::: DATA FOR REVIEW :::

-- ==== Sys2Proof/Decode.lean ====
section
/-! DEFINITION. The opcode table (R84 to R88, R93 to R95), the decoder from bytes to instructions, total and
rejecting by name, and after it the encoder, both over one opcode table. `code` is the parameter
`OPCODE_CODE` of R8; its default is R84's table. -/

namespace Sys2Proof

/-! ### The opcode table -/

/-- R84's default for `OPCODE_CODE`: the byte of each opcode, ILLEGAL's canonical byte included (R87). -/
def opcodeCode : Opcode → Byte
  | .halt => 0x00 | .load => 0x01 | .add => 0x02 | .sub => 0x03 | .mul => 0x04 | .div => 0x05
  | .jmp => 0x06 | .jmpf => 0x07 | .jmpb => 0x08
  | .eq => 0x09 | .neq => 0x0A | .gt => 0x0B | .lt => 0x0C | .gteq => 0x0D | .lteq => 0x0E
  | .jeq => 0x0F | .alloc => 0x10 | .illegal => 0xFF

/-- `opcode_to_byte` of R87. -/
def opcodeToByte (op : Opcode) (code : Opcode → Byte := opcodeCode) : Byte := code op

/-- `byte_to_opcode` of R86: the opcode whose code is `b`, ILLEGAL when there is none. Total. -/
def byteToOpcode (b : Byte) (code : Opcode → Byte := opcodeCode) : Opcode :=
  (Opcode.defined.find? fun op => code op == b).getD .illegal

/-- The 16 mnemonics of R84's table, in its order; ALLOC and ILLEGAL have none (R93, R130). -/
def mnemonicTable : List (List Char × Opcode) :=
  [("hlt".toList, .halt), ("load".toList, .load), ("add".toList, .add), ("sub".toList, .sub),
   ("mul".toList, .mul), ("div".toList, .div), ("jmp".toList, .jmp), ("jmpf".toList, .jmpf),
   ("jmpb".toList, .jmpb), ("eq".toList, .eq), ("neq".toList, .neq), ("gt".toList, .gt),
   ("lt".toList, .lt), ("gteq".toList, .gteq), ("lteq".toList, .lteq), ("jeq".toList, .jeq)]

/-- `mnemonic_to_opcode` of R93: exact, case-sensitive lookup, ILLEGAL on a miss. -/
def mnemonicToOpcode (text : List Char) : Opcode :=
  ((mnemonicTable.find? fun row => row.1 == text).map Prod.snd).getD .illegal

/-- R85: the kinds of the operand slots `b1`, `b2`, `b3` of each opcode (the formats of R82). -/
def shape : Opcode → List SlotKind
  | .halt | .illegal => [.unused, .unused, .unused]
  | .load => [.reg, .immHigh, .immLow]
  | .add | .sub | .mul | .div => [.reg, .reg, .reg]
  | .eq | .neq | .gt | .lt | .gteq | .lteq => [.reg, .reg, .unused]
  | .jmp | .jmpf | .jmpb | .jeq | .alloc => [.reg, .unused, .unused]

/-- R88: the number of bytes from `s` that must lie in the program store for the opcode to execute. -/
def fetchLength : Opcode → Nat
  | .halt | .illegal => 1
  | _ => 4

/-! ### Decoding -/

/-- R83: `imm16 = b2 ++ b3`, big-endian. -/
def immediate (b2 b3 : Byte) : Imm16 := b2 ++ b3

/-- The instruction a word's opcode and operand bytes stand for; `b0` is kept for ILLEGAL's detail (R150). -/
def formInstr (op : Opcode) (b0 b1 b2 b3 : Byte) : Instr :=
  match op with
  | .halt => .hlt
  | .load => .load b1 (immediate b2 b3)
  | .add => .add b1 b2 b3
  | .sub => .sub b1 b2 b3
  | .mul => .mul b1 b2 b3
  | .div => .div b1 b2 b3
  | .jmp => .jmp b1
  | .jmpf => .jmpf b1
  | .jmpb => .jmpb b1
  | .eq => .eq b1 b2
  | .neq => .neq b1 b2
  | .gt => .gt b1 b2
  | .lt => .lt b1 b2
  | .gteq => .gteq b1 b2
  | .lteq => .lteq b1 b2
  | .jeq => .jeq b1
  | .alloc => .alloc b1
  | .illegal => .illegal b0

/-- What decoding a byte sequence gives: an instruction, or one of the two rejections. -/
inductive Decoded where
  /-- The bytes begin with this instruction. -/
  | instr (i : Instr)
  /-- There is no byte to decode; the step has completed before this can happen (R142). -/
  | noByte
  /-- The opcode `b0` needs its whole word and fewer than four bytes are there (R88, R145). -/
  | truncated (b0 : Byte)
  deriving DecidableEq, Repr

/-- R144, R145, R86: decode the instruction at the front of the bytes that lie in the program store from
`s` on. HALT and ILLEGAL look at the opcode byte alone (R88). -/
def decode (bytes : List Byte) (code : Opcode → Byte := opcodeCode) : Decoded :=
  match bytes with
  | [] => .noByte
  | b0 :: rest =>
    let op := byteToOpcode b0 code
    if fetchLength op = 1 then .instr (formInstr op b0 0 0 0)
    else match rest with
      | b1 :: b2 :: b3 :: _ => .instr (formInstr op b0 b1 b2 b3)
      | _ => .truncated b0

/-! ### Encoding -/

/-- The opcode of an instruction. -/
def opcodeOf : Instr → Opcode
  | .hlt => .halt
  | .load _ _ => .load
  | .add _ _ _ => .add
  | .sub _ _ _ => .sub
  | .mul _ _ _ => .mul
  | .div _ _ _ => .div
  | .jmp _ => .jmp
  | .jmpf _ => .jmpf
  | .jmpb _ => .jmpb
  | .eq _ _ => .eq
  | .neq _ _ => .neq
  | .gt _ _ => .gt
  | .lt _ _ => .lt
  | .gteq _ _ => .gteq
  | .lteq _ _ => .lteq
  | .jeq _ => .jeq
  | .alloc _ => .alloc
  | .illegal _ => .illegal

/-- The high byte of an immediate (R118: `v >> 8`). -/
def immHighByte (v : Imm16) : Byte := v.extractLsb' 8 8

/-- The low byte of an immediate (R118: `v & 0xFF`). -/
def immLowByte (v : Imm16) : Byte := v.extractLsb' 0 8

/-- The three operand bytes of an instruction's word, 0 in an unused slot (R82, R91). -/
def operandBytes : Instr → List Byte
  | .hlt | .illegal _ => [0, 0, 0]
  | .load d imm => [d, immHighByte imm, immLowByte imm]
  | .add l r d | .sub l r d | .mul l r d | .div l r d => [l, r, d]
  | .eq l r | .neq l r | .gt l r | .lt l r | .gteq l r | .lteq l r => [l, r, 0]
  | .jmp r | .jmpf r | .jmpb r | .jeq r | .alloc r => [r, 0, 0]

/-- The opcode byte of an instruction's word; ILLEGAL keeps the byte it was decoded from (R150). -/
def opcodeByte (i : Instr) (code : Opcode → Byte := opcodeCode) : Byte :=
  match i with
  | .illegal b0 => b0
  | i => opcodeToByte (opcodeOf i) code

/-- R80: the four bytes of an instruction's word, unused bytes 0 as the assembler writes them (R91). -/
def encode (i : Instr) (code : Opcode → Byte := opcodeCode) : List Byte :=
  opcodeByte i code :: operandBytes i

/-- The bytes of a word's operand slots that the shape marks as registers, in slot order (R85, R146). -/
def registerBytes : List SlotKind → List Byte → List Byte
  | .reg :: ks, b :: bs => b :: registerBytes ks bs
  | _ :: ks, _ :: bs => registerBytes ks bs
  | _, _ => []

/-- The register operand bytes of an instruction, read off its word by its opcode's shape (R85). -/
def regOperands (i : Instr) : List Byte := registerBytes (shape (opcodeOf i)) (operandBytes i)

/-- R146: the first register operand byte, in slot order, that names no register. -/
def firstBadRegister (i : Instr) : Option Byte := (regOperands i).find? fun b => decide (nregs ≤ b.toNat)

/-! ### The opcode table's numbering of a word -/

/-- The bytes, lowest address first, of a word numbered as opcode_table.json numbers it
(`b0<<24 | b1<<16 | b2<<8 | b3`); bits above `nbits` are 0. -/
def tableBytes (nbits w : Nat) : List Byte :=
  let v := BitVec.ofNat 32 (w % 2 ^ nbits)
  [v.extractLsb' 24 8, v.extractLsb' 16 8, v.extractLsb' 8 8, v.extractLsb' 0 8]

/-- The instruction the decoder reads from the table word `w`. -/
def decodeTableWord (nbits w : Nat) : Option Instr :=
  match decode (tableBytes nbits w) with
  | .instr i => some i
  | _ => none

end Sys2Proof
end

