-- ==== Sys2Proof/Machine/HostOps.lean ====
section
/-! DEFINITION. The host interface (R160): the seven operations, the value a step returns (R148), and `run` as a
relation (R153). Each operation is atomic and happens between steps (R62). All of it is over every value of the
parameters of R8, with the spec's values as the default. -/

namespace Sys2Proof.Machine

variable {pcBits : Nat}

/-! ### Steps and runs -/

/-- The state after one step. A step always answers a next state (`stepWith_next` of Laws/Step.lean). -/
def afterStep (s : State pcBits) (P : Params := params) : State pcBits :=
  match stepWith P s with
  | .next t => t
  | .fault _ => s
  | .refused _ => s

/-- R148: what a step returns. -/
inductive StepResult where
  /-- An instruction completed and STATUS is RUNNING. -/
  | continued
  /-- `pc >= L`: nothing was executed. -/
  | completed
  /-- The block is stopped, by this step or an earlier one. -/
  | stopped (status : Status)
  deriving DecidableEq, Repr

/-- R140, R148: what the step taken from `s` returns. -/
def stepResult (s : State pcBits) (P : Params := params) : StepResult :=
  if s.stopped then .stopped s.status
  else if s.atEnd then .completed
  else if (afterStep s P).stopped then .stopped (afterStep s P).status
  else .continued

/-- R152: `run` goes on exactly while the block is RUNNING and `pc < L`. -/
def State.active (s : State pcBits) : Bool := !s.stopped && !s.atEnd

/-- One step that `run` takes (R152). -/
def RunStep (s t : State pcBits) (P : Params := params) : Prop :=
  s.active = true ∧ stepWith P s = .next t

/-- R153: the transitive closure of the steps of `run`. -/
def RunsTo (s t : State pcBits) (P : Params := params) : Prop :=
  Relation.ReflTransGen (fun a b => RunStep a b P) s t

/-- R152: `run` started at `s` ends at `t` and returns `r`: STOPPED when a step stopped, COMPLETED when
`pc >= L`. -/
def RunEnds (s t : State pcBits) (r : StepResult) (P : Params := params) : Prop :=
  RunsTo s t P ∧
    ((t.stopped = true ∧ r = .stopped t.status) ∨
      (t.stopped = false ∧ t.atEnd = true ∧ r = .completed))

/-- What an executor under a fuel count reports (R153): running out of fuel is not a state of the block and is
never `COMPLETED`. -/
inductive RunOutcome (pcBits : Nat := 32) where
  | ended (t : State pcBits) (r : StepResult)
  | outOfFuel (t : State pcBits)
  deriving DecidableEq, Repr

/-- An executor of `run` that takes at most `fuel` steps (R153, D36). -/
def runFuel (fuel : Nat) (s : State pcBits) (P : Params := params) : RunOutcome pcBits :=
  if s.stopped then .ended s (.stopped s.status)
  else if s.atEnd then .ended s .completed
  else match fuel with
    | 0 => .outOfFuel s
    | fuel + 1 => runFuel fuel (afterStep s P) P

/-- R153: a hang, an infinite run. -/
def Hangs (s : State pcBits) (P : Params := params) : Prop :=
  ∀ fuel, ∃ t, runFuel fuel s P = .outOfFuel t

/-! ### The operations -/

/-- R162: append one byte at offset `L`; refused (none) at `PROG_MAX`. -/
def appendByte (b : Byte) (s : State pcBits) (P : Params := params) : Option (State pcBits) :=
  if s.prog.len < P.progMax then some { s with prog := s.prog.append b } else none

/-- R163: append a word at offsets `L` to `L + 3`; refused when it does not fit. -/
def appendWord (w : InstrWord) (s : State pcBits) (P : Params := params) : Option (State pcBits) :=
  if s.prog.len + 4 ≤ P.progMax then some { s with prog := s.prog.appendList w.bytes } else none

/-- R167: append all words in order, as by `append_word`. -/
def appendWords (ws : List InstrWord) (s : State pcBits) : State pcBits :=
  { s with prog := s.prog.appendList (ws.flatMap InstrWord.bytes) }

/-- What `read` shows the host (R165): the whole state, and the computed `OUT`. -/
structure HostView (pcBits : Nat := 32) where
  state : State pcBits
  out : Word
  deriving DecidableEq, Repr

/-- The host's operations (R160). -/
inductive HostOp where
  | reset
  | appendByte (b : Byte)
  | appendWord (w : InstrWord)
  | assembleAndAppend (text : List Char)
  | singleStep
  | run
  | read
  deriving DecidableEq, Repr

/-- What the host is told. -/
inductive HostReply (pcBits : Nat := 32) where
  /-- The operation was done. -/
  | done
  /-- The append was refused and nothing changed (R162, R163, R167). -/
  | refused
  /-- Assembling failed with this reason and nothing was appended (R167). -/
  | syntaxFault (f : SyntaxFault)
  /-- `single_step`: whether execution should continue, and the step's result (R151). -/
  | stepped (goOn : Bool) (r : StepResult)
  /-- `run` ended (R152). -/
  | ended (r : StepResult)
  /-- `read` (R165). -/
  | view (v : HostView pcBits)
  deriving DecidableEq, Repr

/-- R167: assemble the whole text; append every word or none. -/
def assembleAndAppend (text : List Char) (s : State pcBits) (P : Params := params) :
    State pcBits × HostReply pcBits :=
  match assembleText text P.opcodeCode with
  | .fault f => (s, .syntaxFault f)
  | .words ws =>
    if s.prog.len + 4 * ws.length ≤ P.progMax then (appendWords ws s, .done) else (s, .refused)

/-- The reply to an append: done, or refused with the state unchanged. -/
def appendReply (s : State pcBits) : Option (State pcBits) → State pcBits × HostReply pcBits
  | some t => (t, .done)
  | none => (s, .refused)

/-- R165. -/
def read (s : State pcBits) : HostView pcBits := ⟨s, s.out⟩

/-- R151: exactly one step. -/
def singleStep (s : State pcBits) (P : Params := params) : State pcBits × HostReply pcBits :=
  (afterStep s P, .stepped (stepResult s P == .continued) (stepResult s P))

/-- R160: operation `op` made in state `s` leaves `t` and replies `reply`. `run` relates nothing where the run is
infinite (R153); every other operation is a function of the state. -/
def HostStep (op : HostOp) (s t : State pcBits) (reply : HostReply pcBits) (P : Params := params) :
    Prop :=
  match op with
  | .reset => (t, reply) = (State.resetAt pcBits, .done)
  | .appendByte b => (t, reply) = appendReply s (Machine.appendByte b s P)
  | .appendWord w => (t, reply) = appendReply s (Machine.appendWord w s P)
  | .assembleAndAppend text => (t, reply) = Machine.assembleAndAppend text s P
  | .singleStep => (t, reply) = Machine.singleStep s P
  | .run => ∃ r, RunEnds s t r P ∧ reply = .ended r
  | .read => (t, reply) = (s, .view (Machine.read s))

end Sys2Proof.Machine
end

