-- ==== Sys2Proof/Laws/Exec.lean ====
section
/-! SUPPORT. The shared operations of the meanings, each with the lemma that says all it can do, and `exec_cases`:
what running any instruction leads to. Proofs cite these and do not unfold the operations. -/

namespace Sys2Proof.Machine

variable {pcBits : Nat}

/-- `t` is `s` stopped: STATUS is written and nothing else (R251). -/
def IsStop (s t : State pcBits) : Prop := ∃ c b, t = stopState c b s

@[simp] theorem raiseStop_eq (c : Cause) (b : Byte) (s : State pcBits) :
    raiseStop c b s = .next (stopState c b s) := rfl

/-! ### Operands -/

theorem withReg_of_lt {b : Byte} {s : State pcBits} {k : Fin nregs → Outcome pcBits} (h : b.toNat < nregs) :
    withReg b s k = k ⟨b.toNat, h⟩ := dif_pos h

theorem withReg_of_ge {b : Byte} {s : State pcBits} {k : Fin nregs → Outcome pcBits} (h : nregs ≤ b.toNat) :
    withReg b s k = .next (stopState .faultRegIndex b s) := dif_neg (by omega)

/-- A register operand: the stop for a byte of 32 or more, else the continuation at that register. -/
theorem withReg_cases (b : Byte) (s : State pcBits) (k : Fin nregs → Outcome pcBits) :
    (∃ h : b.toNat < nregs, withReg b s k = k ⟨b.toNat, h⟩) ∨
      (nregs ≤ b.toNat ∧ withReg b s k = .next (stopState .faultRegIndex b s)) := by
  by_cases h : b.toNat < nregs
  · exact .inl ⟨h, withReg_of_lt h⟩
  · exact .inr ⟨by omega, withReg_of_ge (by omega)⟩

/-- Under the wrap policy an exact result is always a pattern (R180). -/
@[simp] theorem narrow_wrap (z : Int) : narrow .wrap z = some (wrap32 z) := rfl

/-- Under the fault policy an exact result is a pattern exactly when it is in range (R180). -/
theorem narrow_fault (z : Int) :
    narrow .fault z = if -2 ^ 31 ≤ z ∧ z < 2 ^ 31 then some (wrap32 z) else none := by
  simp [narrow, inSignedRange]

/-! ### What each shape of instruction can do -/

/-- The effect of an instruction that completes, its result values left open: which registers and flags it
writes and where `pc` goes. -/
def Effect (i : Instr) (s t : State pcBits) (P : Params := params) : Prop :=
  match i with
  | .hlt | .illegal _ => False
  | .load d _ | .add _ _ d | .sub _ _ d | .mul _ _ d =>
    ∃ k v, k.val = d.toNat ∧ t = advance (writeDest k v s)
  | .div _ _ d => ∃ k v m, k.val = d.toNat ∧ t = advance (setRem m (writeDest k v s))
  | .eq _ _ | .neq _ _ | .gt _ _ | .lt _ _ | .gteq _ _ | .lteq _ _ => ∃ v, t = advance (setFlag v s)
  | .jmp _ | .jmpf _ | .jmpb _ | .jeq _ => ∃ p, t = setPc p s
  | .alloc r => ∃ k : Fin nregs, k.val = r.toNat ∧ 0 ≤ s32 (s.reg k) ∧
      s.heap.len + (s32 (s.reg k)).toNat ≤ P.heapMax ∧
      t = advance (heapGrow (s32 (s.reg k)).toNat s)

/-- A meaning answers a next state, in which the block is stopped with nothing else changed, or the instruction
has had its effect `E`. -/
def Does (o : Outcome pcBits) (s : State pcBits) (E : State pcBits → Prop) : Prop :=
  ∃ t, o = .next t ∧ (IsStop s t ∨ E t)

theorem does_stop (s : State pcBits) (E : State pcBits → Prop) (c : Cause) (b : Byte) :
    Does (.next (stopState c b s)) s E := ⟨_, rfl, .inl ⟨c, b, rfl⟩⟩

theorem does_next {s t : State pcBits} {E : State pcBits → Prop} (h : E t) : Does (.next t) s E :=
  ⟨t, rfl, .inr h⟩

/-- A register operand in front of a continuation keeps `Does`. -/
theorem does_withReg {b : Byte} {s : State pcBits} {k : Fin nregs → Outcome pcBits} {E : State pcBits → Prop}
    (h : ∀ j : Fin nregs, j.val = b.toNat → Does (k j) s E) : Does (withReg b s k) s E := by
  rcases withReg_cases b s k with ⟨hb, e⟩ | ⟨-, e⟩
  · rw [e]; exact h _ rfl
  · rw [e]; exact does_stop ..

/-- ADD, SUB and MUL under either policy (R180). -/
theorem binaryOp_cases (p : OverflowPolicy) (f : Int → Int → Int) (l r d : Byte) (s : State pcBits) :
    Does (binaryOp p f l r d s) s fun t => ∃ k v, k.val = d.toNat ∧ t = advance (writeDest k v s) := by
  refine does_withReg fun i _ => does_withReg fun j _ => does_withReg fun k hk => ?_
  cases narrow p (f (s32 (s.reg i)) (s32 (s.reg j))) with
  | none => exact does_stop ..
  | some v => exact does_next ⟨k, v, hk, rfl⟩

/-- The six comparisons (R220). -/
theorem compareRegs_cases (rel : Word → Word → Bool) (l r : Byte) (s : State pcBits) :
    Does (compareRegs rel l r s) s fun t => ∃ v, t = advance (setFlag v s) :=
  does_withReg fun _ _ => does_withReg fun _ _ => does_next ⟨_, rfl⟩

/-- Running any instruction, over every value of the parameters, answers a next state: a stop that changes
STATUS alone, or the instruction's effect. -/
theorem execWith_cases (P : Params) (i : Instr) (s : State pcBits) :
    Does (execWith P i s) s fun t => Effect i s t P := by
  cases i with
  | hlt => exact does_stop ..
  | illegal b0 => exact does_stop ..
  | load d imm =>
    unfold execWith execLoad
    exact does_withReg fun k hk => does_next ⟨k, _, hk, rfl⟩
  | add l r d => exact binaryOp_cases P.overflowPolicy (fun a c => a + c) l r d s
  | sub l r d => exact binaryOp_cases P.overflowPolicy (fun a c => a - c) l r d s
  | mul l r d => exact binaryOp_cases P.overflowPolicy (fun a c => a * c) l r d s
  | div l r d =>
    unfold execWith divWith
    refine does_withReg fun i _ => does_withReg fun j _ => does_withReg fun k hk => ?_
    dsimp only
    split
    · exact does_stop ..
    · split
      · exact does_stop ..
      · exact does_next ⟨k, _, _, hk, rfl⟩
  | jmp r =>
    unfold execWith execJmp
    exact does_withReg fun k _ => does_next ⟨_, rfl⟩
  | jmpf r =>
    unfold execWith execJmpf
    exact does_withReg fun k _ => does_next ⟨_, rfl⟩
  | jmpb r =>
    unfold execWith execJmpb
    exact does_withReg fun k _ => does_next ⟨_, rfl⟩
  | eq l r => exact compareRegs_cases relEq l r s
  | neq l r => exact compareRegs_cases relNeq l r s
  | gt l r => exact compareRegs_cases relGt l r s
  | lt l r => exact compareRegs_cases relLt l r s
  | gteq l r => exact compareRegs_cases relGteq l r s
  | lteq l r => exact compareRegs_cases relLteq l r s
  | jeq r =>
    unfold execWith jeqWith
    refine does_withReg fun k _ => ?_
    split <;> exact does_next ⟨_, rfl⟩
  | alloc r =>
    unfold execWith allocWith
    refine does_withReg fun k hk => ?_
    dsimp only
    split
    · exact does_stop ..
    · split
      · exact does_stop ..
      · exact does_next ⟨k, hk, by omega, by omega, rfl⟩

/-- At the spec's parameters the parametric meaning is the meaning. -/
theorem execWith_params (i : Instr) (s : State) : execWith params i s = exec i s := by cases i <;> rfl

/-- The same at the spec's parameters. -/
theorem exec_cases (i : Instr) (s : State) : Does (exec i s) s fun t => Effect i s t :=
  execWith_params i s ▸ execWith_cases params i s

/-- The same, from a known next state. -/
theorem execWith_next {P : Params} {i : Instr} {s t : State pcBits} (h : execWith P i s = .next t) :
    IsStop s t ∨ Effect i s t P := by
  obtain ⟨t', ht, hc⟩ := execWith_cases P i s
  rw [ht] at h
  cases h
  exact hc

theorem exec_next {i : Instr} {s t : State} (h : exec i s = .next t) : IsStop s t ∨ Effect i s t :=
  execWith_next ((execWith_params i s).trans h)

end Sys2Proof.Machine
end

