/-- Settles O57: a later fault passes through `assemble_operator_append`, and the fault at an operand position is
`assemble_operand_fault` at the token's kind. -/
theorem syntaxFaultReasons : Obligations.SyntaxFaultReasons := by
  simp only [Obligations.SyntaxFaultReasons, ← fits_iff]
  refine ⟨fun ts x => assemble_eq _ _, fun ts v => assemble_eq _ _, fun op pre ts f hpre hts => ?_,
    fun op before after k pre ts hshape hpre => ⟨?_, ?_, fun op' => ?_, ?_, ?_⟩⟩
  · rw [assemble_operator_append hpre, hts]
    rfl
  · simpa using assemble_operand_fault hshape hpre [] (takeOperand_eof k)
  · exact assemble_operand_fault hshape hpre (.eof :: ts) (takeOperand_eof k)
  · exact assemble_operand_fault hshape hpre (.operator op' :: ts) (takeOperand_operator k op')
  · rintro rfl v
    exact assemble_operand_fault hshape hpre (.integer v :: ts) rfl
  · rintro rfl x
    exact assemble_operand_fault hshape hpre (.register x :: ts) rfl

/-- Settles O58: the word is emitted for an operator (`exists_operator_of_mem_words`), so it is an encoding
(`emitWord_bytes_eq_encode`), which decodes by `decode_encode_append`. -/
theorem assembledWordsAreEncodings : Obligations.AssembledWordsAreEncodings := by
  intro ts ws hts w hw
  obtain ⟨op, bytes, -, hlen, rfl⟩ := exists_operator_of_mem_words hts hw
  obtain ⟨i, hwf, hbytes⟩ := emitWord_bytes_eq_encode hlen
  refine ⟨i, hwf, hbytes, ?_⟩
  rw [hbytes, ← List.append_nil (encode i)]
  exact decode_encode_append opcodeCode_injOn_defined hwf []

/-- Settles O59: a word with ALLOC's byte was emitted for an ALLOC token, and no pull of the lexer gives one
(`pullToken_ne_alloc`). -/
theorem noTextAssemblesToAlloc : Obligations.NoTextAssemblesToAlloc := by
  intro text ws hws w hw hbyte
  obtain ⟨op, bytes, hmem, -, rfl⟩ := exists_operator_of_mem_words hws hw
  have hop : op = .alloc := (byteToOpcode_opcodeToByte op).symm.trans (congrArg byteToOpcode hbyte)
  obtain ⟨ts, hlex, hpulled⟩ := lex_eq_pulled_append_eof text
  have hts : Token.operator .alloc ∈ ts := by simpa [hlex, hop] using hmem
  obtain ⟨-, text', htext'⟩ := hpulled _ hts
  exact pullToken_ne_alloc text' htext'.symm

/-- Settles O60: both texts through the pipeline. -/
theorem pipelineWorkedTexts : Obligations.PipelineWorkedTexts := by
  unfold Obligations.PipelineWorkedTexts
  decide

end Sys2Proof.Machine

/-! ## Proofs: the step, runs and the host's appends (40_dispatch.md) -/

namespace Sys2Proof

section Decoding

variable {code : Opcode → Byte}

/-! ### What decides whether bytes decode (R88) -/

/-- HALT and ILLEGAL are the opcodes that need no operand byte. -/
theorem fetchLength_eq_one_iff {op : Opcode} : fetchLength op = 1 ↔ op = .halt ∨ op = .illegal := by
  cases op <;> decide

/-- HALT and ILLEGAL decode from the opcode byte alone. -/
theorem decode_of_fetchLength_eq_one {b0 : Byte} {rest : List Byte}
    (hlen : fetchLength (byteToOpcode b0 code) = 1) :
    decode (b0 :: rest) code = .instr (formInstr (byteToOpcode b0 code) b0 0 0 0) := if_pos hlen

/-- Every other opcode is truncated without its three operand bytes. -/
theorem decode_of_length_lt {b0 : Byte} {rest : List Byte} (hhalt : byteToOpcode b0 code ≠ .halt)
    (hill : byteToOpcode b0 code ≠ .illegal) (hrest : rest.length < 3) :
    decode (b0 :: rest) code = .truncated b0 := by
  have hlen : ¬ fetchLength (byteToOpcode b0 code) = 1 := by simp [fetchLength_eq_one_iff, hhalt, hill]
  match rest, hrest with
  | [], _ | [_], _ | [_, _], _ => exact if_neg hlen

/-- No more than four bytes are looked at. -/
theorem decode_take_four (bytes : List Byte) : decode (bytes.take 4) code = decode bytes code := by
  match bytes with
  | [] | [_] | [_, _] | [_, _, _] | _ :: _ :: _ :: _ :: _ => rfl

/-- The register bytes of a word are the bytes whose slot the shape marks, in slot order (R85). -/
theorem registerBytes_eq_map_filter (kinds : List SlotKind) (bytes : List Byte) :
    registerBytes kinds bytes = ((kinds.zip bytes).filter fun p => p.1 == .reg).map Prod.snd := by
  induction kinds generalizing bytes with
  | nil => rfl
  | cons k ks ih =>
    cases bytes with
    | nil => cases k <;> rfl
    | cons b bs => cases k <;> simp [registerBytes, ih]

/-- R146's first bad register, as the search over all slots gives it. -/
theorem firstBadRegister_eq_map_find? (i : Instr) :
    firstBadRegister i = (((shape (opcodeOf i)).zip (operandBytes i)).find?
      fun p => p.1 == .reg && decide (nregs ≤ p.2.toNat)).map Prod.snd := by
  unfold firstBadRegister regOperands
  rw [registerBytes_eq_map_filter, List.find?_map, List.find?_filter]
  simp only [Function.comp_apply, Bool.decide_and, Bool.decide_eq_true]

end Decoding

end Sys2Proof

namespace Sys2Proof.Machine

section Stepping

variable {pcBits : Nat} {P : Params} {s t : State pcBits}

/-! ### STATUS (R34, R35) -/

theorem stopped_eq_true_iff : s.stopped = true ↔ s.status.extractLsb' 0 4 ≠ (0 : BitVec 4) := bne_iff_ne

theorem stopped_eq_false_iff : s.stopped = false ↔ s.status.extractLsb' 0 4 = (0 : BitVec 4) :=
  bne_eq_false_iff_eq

:::

TASK ITEM ::
Once the line with "register operand in" is found in the records above, print exactly that line and every line after it through the line with "(h : ∀ j : Fin".

RESULT OF THIS EXERCISE ::
/-- A register operand in front of a continuation keeps `Does`. -/
theorem does_withReg {b : Byte} {s : State pcBits} {k : Fin nregs → Outcome pcBits} {E : State pcBits → Prop}
    (h : ∀ j : Fin nregs, j.val = b.toNat → Does (k j) s E) : Does (withReg b s k) s E := by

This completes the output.